I'm worried that you are putting your issues aside for him. This can work in the short run, but isn't good in the long run.

I wish you the best.
 
Yes, you can count on episodes continuing. learning his triggers will be helpful. As professional help seems necessary, the choice needs to be his. A lot of times, someone needs to hit bottom, before they risk asking for help. I know I did. The old saying, you can lead a horse to water but ....
 
I agree with all the votes for him going into therapy. The sad part (for me, at least) about dealing with this type of thing is that every time I think I have it licked and won't meltdown again, something else comes up to bite me in the arse. And I'm in therapy!
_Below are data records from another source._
-- ==== Sys2Proof/Tests/Slice0.lean ====
section
/-! SUPPORT. The model's own tests. Every expected value is from spec/95_test_vectors.md, from an example in the rule the test
names, or worked out by hand from that rule. Then, for each obligation with hypotheses, a witness that meets them. -/

namespace Sys2Proof.Tests

open Sys2Proof.Machine

/-! Small states. -/

/-- The next state of an outcome, to be compared. -/
def nextOf : Outcome → Option State
  | .next t => some t
  | .fault _ => none
  | .refused _ => none

/-- A message buffer filled byte by byte. -/
def buffer (bytes : List Byte) : Memory := bytes.foldl Memory.append []

/-- The state after reset and one MSG_APPEND for each byte. -/
def holding (bytes : List Byte) : State := { State.reset with msg := buffer bytes }

/-- The same, padded. -/
def padded (bytes : List Byte) : State := { holding bytes with padv := true }

def abc : State := padded [0x61, 0x62, 0x63]

/-- The 56 bytes "abcdbcdecdefdefgefghfghighijhijkijkljklmklmnlmnomnopnopq" of 95_test_vectors.md P2. -/
def twoBlocks : State :=
  padded ((List.range 14).flatMap fun n => (List.range 4).map fun k => BitVec.ofNat 8 (0x61 + n + k))

/-- An implementation whose buffer holds `n` bytes at most. -/
def withCapacity (n : Fin (2 ^ 64)) (s : State) : State := { s with config := { maxMsgBytes := n } }

/-- A compression opened after reset, `r` rounds of it done. -/
def opened (r : Fin 65) : State :=
  { State.reset with act := true, rnd := r, v := rounds State.reset.w State.reset.h r.val (Nat.le_of_lt_succ r.isLt) }

/-- A state in which the host issues one word. -/
def issuing (cmd : CommandWord) (s : State) : State := { s with inputs := [.command cmd] }

/-- STATUS after the host has issued one word. -/
def statusAfter (cmd : CommandWord) (s : State) : Option Word := (nextOf (step (issuing cmd s))).map State.status

/-- The schedule of 16 words and 48 zeros. -/
def sixteen (ws : List Word) : Schedule := Vector.ofFn fun i => ws.getD i.val 0

/-! Well-formedness: an assembler refuses what is out of range (30_encoding.md R66). -/

theorem test_wellFormed_refuses_h_index : (Instr.hWrite 8 0).wellFormed = false := by decide
theorem test_wellFormed_accepts_h_index : (Instr.hWrite 7 0xdeadbeef).wellFormed = true := by decide
theorem test_wellFormed_refuses_w_index : (Instr.wWrite 64 0).wellFormed = false := by decide
theorem test_wellFormed_accepts_w_index : (Instr.wWrite 63 1).wellFormed = true := by decide

/-! Decoding: words written out from R60 and R61, as in 95_test_vectors.md 2.6. -/

theorem test_decode_padder : decode 0x0100000000000000 = .ok .msgClear ∧
    decode 0x0200000000000061 = .ok (.msgAppend 0x61) ∧ decode 0x02000000000000ff = .ok (.msgAppend 255) ∧
    decode 0x0300000000000000 = .ok .pad := by decide

theorem test_decode_hashState : decode 0x1000000000000000 = .ok .hInit ∧
    decode 0x11000007deadbeef = .ok (.hWrite 7 0xdeadbeef) ∧
    decode 0x11000003a54ff53a = .ok (.hWrite 3 0xa54ff53a) := by decide

theorem test_decode_scheduler : decode 0x2000000000000001 = .ok (.wLoad 1) ∧
    decode 0x2100000f00000018 = .ok (.wWrite 15 0x18) ∧ decode 0x2100003f00000001 = .ok (.wWrite 63 1) ∧
    decode 0x2200000000000000 = .ok .wExpand := by decide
But, that being said, the meltdowns have changed and gotten better to some extent, so in all likelihood, therapy would help him deal with his triggers better, as it will help him understand where they're going from... and ease things on you!

That's great that you are in therapy, but, as they tend to say in therapy, you gotta put the oxygen mask on yourself first before you help others... and it sounds like you're wavering some on this. (And yes, in my opinion, you're giving him a band aid *and* putting it on and making sure it heals. It sounds like it's time for him to start doing that himself.) As a sufferer who's also been in a relationship with someone with PTSD, I know it's hard, but you need to remember that him going to therapy will help him (and you) in the long run.